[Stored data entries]
•••

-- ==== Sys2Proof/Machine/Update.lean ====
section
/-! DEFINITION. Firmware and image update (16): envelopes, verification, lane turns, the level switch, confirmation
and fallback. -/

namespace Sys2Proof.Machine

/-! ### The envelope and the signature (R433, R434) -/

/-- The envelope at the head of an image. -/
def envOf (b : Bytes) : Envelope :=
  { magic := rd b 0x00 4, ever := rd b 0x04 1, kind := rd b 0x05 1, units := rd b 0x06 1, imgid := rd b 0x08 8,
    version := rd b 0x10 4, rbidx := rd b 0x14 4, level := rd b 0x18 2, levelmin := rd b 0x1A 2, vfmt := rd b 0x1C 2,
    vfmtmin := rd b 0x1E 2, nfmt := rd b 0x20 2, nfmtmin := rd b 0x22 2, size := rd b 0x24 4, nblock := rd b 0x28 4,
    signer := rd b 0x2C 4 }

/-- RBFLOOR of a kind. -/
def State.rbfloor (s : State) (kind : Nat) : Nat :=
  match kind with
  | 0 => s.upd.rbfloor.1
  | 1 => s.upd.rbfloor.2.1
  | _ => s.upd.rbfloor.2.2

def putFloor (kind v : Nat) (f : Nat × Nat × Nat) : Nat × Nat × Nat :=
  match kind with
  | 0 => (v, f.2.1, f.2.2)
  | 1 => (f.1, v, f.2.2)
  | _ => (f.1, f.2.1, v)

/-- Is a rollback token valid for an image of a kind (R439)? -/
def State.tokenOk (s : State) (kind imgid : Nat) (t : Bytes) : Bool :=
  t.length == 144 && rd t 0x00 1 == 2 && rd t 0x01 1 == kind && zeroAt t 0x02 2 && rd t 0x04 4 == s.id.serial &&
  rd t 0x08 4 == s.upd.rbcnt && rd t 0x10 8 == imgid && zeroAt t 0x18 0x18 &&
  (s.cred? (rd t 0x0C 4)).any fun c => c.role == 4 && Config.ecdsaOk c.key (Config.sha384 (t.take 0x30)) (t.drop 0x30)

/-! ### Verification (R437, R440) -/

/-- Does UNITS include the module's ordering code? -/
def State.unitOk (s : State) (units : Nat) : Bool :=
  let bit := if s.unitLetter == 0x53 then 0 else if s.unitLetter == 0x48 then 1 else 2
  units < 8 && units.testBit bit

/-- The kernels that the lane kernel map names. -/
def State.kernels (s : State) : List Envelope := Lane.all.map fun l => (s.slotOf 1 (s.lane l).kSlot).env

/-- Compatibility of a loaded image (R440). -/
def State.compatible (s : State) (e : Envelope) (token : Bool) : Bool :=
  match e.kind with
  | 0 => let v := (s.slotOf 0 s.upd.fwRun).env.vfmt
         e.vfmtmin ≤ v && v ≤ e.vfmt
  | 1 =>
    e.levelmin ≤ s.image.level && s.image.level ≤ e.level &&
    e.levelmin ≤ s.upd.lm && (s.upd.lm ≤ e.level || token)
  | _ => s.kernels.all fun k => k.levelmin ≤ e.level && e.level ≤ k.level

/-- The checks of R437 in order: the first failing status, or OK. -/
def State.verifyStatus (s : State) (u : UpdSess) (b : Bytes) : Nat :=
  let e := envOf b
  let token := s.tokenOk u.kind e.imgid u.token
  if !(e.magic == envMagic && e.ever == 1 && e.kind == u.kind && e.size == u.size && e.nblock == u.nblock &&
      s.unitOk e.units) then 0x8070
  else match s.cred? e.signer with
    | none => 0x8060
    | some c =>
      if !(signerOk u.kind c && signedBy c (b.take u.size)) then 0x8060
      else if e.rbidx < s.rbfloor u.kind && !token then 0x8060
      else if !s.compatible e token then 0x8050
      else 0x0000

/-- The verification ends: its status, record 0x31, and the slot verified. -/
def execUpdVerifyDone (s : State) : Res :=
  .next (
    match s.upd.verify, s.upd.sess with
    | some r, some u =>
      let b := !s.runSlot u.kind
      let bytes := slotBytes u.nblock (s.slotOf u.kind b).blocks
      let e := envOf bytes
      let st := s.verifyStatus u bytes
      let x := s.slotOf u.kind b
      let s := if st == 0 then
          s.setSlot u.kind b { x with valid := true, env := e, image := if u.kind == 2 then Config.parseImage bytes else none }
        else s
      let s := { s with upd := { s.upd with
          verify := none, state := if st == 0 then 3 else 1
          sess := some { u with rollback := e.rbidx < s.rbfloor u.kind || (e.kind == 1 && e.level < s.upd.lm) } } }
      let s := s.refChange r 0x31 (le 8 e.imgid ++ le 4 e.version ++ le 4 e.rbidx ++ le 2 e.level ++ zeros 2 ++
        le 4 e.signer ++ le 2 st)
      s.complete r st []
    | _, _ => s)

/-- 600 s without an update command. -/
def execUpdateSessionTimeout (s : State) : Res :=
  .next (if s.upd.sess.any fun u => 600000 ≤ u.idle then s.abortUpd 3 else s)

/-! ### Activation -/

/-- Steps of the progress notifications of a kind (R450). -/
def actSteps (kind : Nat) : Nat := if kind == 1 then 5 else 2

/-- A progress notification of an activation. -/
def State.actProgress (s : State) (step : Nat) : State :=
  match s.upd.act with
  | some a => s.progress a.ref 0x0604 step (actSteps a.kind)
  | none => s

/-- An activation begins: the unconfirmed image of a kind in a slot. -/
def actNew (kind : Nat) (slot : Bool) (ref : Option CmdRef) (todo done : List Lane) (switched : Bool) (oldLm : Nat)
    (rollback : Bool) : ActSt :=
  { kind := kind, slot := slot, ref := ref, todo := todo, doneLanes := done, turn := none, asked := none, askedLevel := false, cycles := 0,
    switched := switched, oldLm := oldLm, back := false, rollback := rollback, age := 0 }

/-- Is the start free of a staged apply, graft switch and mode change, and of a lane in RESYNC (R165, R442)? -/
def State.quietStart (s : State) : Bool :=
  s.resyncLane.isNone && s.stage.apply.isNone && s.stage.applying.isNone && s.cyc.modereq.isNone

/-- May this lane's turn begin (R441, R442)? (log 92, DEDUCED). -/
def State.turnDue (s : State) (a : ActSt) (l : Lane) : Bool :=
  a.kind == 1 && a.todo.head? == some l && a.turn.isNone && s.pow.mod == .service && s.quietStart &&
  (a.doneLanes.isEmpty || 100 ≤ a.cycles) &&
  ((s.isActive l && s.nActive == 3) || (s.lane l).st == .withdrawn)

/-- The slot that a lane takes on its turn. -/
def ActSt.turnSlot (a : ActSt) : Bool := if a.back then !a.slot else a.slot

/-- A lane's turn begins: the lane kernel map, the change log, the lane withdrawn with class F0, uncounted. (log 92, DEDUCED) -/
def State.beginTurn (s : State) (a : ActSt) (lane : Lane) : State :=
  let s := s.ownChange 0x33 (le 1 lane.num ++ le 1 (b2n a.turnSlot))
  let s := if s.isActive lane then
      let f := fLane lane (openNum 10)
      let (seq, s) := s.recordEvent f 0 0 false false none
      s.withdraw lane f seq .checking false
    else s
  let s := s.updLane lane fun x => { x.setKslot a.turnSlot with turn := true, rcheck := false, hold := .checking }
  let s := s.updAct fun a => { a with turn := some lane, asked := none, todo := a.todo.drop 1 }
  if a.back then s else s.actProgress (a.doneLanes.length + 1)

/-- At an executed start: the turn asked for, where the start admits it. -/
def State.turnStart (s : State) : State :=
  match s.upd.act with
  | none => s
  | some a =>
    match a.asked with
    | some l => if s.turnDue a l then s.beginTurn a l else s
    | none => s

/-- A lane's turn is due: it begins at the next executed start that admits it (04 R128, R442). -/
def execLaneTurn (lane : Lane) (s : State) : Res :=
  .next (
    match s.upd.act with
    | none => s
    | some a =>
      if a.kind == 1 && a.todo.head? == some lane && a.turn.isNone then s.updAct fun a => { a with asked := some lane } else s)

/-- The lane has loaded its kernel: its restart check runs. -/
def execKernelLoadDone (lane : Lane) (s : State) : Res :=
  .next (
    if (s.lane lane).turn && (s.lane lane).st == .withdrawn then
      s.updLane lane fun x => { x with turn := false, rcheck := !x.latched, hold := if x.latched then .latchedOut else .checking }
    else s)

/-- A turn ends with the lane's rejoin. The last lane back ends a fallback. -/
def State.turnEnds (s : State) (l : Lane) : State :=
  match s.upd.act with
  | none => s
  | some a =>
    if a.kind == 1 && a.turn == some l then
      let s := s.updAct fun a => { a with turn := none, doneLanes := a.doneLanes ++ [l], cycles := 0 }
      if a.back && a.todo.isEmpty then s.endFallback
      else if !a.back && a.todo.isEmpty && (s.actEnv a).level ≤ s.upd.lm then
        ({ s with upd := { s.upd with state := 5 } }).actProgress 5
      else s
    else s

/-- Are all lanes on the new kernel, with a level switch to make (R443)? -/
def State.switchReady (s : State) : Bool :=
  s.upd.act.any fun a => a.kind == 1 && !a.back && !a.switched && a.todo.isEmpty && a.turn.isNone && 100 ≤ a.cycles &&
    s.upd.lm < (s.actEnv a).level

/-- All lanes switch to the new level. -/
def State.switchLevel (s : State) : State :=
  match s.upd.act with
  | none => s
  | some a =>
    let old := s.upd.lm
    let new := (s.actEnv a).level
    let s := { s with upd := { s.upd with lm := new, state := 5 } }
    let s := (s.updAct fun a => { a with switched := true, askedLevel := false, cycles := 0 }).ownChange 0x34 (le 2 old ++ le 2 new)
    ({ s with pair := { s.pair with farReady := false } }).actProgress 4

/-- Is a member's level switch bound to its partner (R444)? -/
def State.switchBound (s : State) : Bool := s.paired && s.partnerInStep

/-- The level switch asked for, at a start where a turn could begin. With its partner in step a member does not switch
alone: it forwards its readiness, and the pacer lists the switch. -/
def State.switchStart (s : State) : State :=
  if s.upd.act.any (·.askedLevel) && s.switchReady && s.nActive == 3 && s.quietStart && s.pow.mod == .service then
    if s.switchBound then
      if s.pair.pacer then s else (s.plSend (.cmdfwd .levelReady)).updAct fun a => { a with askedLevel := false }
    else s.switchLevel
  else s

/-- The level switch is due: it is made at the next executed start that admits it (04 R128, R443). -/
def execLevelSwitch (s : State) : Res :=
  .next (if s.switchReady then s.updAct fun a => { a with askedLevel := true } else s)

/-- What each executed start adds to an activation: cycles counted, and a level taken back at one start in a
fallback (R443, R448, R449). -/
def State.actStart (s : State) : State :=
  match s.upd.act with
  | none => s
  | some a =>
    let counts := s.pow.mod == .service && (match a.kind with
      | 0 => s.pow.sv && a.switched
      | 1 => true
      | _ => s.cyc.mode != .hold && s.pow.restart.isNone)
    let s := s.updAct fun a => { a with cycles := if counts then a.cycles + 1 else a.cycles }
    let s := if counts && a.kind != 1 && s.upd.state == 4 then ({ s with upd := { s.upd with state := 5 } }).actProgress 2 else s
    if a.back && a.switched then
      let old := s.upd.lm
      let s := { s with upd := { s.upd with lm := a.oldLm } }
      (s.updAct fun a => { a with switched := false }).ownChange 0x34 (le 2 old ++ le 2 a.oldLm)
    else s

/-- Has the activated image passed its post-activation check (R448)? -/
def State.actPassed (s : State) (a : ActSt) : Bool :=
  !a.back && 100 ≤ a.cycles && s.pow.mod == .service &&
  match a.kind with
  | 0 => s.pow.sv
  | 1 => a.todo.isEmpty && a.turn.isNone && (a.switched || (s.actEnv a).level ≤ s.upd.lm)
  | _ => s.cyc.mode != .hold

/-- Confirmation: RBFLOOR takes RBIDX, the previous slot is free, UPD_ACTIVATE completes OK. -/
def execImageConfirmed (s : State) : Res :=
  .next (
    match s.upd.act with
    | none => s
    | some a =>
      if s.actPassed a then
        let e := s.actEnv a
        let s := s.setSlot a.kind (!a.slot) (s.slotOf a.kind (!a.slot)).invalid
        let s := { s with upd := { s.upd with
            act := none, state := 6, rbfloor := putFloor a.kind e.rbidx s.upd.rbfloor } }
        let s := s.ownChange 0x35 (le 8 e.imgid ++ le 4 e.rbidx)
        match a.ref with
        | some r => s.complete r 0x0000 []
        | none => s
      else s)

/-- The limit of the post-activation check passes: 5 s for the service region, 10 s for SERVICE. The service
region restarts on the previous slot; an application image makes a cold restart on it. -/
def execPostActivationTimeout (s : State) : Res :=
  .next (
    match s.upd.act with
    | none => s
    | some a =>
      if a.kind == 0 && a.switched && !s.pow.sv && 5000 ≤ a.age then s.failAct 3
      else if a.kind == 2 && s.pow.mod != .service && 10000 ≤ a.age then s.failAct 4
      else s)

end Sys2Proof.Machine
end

•••

Try it:
Return only the exact lines from the opening of the records through the line that contains "ordering code? -/", both included.

Problem solution:
-- ==== Sys2Proof/Machine/Update.lean ====
section
/-! DEFINITION. Firmware and image update (16): envelopes, verification, lane turns, the level switch, confirmation
and fallback. -/

namespace Sys2Proof.Machine

/-! ### The envelope and the signature (R433, R434) -/

/-- The envelope at the head of an image. -/
def envOf (b : Bytes) : Envelope :=
  { magic := rd b 0x00 4, ever := rd b 0x04 1, kind := rd b 0x05 1, units := rd b 0x06 1, imgid := rd b 0x08 8,
    version := rd b 0x10 4, rbidx := rd b 0x14 4, level := rd b 0x18 2, levelmin := rd b 0x1A 2, vfmt := rd b 0x1C 2,
    vfmtmin := rd b 0x1E 2, nfmt := rd b 0x20 2, nfmtmin := rd b 0x22 2, size := rd b 0x24 4, nblock := rd b 0x28 4,
    signer := rd b 0x2C 4 }

/-- RBFLOOR of a kind. -/
def State.rbfloor (s : State) (kind : Nat) : Nat :=
  match kind with
  | 0 => s.upd.rbfloor.1
  | 1 => s.upd.rbfloor.2.1
  | _ => s.upd.rbfloor.2.2

def putFloor (kind v : Nat) (f : Nat × Nat × Nat) : Nat × Nat × Nat :=
  match kind with
  | 0 => (v, f.2.1, f.2.2)
  | 1 => (f.1, v, f.2.2)
  | _ => (f.1, f.2.1, v)

/-- Is a rollback token valid for an image of a kind (R439)? -/
def State.tokenOk (s : State) (kind imgid : Nat) (t : Bytes) : Bool :=
  t.length == 144 && rd t 0x00 1 == 2 && rd t 0x01 1 == kind && zeroAt t 0x02 2 && rd t 0x04 4 == s.id.serial &&
  rd t 0x08 4 == s.upd.rbcnt && rd t 0x10 8 == imgid && zeroAt t 0x18 0x18 &&
  (s.cred? (rd t 0x0C 4)).any fun c => c.role == 4 && Config.ecdsaOk c.key (Config.sha384 (t.take 0x30)) (t.drop 0x30)

/-! ### Verification (R437, R440) -/

/-- Does UNITS include the module's ordering code? -/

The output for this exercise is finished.